Otimes notation and tau matrices used in definition of gamma matrices?

[Peeter]

In Zee's Quantum Field theory book he writes

\begin{align}\gamma^0 &= \begin{bmatrix}I & 0 \\ 0 & -I\end{bmatrix}=I \otimes \tau_3 \\ \gamma^i &= \begin{bmatrix}0 & \sigma^i \\ \sigma^i & 0\end{bmatrix}=\sigma^i \otimes \tau_2 \\ \gamma^5 &=\begin{bmatrix}0 & I \\ I & 0\end{bmatrix}=I \otimes \tau_1 \end{align}

The Pauli matrices \sigma^i I've seen. However, I have two questions

1) What are these \tau_i matrices?
2) I'm not familiar with this \otimes notation.

 

[strangerep]

2) I'm not familiar with this \otimes notation.

Try Wiki:

http://en.wikipedia.org/wiki/Tensor_product#Kronecker_product_of_two_matrices

That should also allow you to reverse-engineer the tau matrices... :-)

 

[Peeter]

Try Wiki:

http://en.wikipedia.org/wiki/Tensor_product#Kronecker_product_of_two_matrices

That should also allow you to reverse-engineer the tau matrices... :-)
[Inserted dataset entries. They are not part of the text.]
-- ==== Sys2Proof/Machine/Topo.lean ====
section
/-! DEFINITION. The topology of a plate: links and bundles (R485), routing tables (R486, R487), and the checks of
wiring, hops and latency that staging makes (R487, R488). -/

namespace Sys2Proof.Machine

/-- The link at a package port of a node; true: the node is its first end. -/
def plLink (P : Plate) (n p : Nat) : Option (PlateLink × Bool) :=
  match P.links.find? (fun l => l.nodeA == n && l.portA == p) with
  | some l => some (l, true)
  | none => (P.links.find? (fun l => l.nodeB == n && l.portB == p)).map (fun l => (l, false))

/-- Node and port at the far end. -/
def plFar (l : PlateLink × Bool) : Nat × Nat := if l.2 then (l.1.nodeB, l.1.portB) else (l.1.nodeA, l.1.portA)

/-- Is the link a dateline in the direction away from the near end? -/
def plDateline (l : PlateLink × Bool) : Bool := bit l.1.dateline (if l.2 then 0 else 1)

/-- Port mask of a bundle, and its ports in ascending order (R485). -/
def plMask (P : Plate) (n b : Nat) : Nat := (((P.bundles.find? (fun e => e.1 == n)).map (·.2)).getD []).getD b 0
def maskPorts (m : Nat) : List Nat := (List.range 8).filter (bit m)

/-- Neighbours of a node. -/
def plNbrs (P : Plate) (n : Nat) : List Nat :=
  ((List.range 8).filterMap (fun p => (plLink P n p).map (fun l => (plFar l).1))).eraseDups

/-- The neighbour a bundle leads to, and the bundle that leads to a neighbour. -/
def bundleNbr (P : Plate) (n b : Nat) : Option Nat :=
  (maskPorts (plMask P n b)).head?.bind (fun p => (plLink P n p).map (fun l => (plFar l).1))
def bundleTo (P : Plate) (n m : Nat) : Option Nat := (List.range 8).find? (fun b => bundleNbr P n b == some m)

/-- Does node n leave by a dateline when it goes to its neighbour m? -/
def leavesDateline (P : Plate) (n m : Nat) : Bool :=
  (List.range 8).any (fun p => match plLink P n p with
    | some l => (plFar l).1 == m && plDateline l
    | none => false)

/-- Can cur reach dst without going back to prev, in fuel steps? -/
def plReaches (P : Plate) : Nat → Nat → Nat → Nat → Bool
  | 0, _, _, _ => false
  | f + 1, prev, cur, dst => cur == dst || (plNbrs P cur).any (fun m => m != prev && plReaches P f cur m dst)

/-! ## Rings -/

def ringPos (l : List Nat) (n : Nat) : Nat := (firstIdx (· == n) l 0).getD 0
/-- The neighbour of n on a ring, upward or downward. -/
def ringNbr (l : List Nat) (n : Nat) (up : Bool) : Nat :=
  l.getD ((ringPos l n + (if up then 1 else l.length - 1)) % l.length) n
/-- Is the shortest way from n to m upward; at equal distance it is? -/
def ringUp (l : List Nat) (n m : Nat) : Bool :=
  decide ((ringPos l m + l.length - ringPos l n) % l.length ≤ (ringPos l n + l.length - ringPos l m) % l.length)
def ringStep (l : List Nat) (n m : Nat) : Nat := ringNbr l n (ringUp l n m)

/-- The local ring of a node, its gateway first. -/
def localRing (P : Plate) (n : Nat) : List Nat := (P.rings.tail.find? (fun l => l.contains n)).getD [n]

/-! ## Routing tables -/

/-- A route to a neighbour: bundle and floor. -/
def routeTo (P : Plate) (n m floor : Nat) : Option (Nat × Nat) := (bundleTo P n m).map (fun b => (b, floor))

/-- An entry of R486 from its normal, alternate and reroute parts. -/
def rtEntry (norm alt rr : Option (Nat × Nat)) : Nat :=
  let part (x : Option (Nat × Nat)) : Nat := match x with | some (b, f) => b + 8 + f * 16 | none => 0
  part norm + part alt * 2 ^ 8 + part rr * 2 ^ 16

/-- The entry for destination dst in a table of die d of node n: 0 and 1 the ingress ports, 2 local (R486, R487). -/
def plRoute (P : Plate) (n d table dst : Nat) : Nat :=
  let past (m base : Nat) : Nat := if leavesDateline P n m then base + 1 else base
  let from_ : Option Nat := if table < 2 then (plLink P n (2 * d + table)).map (fun l => (plFar l).1) else none
  if table ≥ 3 ∨ dst = n then 0
  else match P.topology with
    | .chain | .tree =>
      match (plNbrs P n).find? (fun m => plReaches P (P.nodes.length + 1) n m dst) with
      | some m => rtEntry (routeTo P n m 0) none none
      | none => 0
    | .ring =>
      let l := P.rings.headD []
      if !(l.contains n && l.contains dst) then 0
      else
        let up := ringUp l n dst
        let a := ringNbr l n up
        let b := ringNbr l n (!up)
        let back := match from_ with
          | none => none
          | some m => let o := if ringNbr l n true = m then ringNbr l n false else ringNbr l n true
                      routeTo P n o (past o 2)
        rtEntry (routeTo P n a (past a 0)) (routeTo P n b (past b 2)) back
    | .ringOfRings =>
      let top := P.rings.headD []
      let here := localRing P n
      let there := localRing P dst
      let gate := here.headD n
      if here.contains dst then
        let m := ringStep here n dst
        let entered := match from_ with | some k => !(here.contains k) | none => false
        rtEntry (routeTo P n m (if leavesDateline P n m then 5 else if entered then 4 else 0)) none none
      else if n ≠ gate then
        let m := ringStep here n gate
        rtEntry (routeTo P n m (past m 0)) none none
      else
        let m := ringStep top n (there.headD dst)
        rtEntry (routeTo P n m (past m 2)) none none
    | .custom => tabGet 0 P.custom (((n * 4 + d) * 4 + table) * 4096 + dst)

/-! ## Staging checks -/

/-- Steps round the package ring between two dies (R24). -/
def ringDist (a b : Nat) : Nat := min ((a + 4 - b) % 4) ((b + 4 - a) % 4)

/-- Follow a route; turn: the hop at which it takes its one reroute. Links crossed and latency in half ns; none: over
the hop limit. A route that is not given ends. Ports are chosen as R485 does when all are ACTIVE; both ends count the
longest way round their package ring. -/
def plWalk (P : Plate) (dst : Nat) (turn : Option Nat) : Nat → Nat → Nat → Nat → Bool → Nat → Nat → Option (Nat × Nat)
  | 0, _, _, _, _, _, _ => none
  | f + 1, n, d, table, rerouted, hops, lat =>
    if n = dst then some (hops, lat + 200)
    else
      let e := plRoute P n d table dst
      let k := if rerouted then 16 else if turn = some hops then 8 else 0
      let b := bits e k 3
      let ports := maskPorts (plMask P n b)
      if !bit e (k + 3) || ports.isEmpty then some (0, 0)
      else
        let p := ports.getD (dst % ports.length) 0
        match plLink P n p with
        | none => some (0, 0)
        | some l => plWalk P dst turn f (plFar l).1 ((plFar l).2 / 2) ((plFar l).2 % 2) (rerouted || turn == some hops) (hops + 1)
            (lat + 700 + l.1.length + 100 * ringDist d (p / 2))

/-- Is a route, with its reroutes, within the hop limit and the latency bound? -/
def routeOk (P : Plate) (src d dst : Nat) : Bool :=
  let ok (r : Option (Nat × Nat)) : Bool := match r with
    | some (h, lat) => decide (h ≤ P.hopLimit) && decide (lat ≤ P.bound * 2000)
    | none => false
  let walk (turn : Option Nat) := plWalk P dst turn (P.hopLimit + 1) src d 2 false 0 0
  let n := match walk none with | some (h, _) => h | none => 0
  ok (walk none) && (List.range n).all (fun k => ok (walk (some k)))

/-- Does a list close to a ring of links? -/
def isRing (P : Plate) (l : List Nat) : Bool :=
  2 ≤ l.length && l.length ≤ 43 && l.eraseDups.length == l.length
  && l.all (fun n => (plNbrs P n).contains (ringNbr l n true) && (plNbrs P n).contains (ringNbr l n false))

/-- Pairs of neighbours. -/
def plEdges (P : Plate) : List (Nat × Nat) :=
  (P.links.map (fun l => (min l.nodeA l.nodeB, max l.nodeA l.nodeB))).eraseDups

/-- Does the wiring form the named topology? -/
def wiringForms (P : Plate) : Bool :=
  let ns := P.nodes.map (·.2)
  let sameNodes (l : List Nat) : Bool := l.length == ns.length && ns.all l.contains
  let tree (root depth : Nat) : Bool :=
    (plEdges P).length + 1 == ns.length && ns.all (fun n => plReaches P (depth + 1) n n root)
  match P.topology with
  | .chain => ns.length ≤ 64 && tree (ns.headD 0) ns.length && ns.all (fun n => (plNbrs P n).length ≤ 2)
  | .tree => tree P.root 31 && ns.all (fun n => (plNbrs P n).length ≤ 8)
  | .ring => match P.rings with
    | [l] => isRing P l && sameNodes l && (plEdges P).length == (if l.length = 2 then 1 else l.length)
    | _ => false
  | .ringOfRings =>
    let top := P.rings.headD []
    P.rings.all (fun l => l.length == 1 || isRing P l) && isRing P top
    && sameNodes P.rings.tail.flatten && P.rings.tail.flatten.eraseDups.length == ns.length
    && P.rings.tail.all (fun l => top.contains (l.headD 4096)) && top.length == P.rings.tail.length
  | .custom => true

/-- The checks of the fabric section. -/
def fabricOk (P : Plate) : Bool :=
  let ns := P.nodes.map (·.2)
  let ends := P.links.flatMap (fun l => [(l.nodeA, l.portA), (l.nodeB, l.portB)])
  1 ≤ P.hopLimit && P.hopLimit ≤ 63 && 1 ≤ P.bound && P.bound ≤ 80
  && ns.all (· < 4096) && ns.eraseDups.length == ns.length && (P.nodes.map (·.1)).eraseDups.length == ns.length
  && ends.all (fun e => ns.contains e.1 && e.2 < 8) && ends.eraseDups.length == ends.length
  && P.links.all (fun l => l.nodeA != l.nodeB)
  && ns.all (fun n => (List.range 8).all (fun b => (maskPorts (plMask P n b)).all (fun p =>
      match plLink P n p with | some l => bundleNbr P n b == some (plFar l).1 | none => false)))
  && wiringForms P
  && ns.all (fun a => ns.all (fun b => (List.range 4).all (fun d => routeOk P a d b)))

end Sys2Proof.Machine
end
I find that the tau matrices are just the sigma matrices. Odd that two different notations would be used. One notation when defining the gamma matrices in terms sigmas directly, and an entirely different notation when using the tensor product?

 

[strangerep]

I find that the tau matrices are just the sigma matrices.

... which is what Zee says beneath his eq(4) on p90.

Odd that two different notations would be used. One notation when defining the gamma matrices in terms sigmas directly, and an entirely different notation when using the tensor product?

I don't use tau's myself.

BTW, your earlier expression for gamma^i doesn't match Zee's.